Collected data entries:

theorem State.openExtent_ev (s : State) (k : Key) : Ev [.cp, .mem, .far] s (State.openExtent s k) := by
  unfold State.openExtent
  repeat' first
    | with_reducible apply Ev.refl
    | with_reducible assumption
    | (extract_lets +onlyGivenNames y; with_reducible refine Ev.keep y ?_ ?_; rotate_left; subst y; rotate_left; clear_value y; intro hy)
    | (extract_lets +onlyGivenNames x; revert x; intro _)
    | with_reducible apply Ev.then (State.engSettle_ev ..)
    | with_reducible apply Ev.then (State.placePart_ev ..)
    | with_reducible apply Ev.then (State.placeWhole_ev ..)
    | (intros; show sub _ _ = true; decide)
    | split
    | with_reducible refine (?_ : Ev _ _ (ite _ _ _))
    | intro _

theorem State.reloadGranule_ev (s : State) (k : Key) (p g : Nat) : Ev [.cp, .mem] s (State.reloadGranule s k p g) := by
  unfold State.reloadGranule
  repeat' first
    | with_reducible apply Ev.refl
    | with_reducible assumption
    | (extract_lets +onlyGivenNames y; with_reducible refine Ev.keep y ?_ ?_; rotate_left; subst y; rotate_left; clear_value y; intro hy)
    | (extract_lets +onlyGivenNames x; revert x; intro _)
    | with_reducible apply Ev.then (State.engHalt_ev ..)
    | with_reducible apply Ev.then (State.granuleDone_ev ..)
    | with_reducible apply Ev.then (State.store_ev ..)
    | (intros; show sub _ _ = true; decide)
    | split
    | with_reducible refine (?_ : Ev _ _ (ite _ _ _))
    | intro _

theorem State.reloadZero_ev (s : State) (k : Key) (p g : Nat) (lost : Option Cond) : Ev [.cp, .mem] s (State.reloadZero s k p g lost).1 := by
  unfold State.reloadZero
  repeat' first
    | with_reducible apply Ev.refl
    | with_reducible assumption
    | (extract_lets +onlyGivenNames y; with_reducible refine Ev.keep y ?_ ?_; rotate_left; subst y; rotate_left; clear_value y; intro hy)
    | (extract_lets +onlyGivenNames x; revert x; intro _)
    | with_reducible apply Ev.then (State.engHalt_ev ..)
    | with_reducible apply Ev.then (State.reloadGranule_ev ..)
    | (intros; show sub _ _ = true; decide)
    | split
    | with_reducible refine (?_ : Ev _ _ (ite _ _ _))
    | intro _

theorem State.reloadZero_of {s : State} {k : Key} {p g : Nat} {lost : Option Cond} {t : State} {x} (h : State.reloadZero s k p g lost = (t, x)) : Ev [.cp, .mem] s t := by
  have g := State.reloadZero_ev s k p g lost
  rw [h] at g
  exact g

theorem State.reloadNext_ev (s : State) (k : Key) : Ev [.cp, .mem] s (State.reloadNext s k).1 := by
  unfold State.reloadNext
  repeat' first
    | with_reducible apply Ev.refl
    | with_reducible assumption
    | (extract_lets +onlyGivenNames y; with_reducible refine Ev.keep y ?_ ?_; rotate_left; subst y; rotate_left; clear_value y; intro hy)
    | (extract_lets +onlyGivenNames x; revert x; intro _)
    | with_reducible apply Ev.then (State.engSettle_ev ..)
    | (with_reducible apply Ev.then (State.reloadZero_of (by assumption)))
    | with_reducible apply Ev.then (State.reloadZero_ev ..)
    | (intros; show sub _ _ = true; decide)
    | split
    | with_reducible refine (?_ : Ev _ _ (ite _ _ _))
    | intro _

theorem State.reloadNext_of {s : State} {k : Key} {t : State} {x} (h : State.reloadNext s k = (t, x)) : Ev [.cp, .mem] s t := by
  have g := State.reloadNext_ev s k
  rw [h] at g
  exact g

**What to produce**
Could you say how many lines in the data above contain "Cond"? Reply with the number alone.

**Output for this task**
2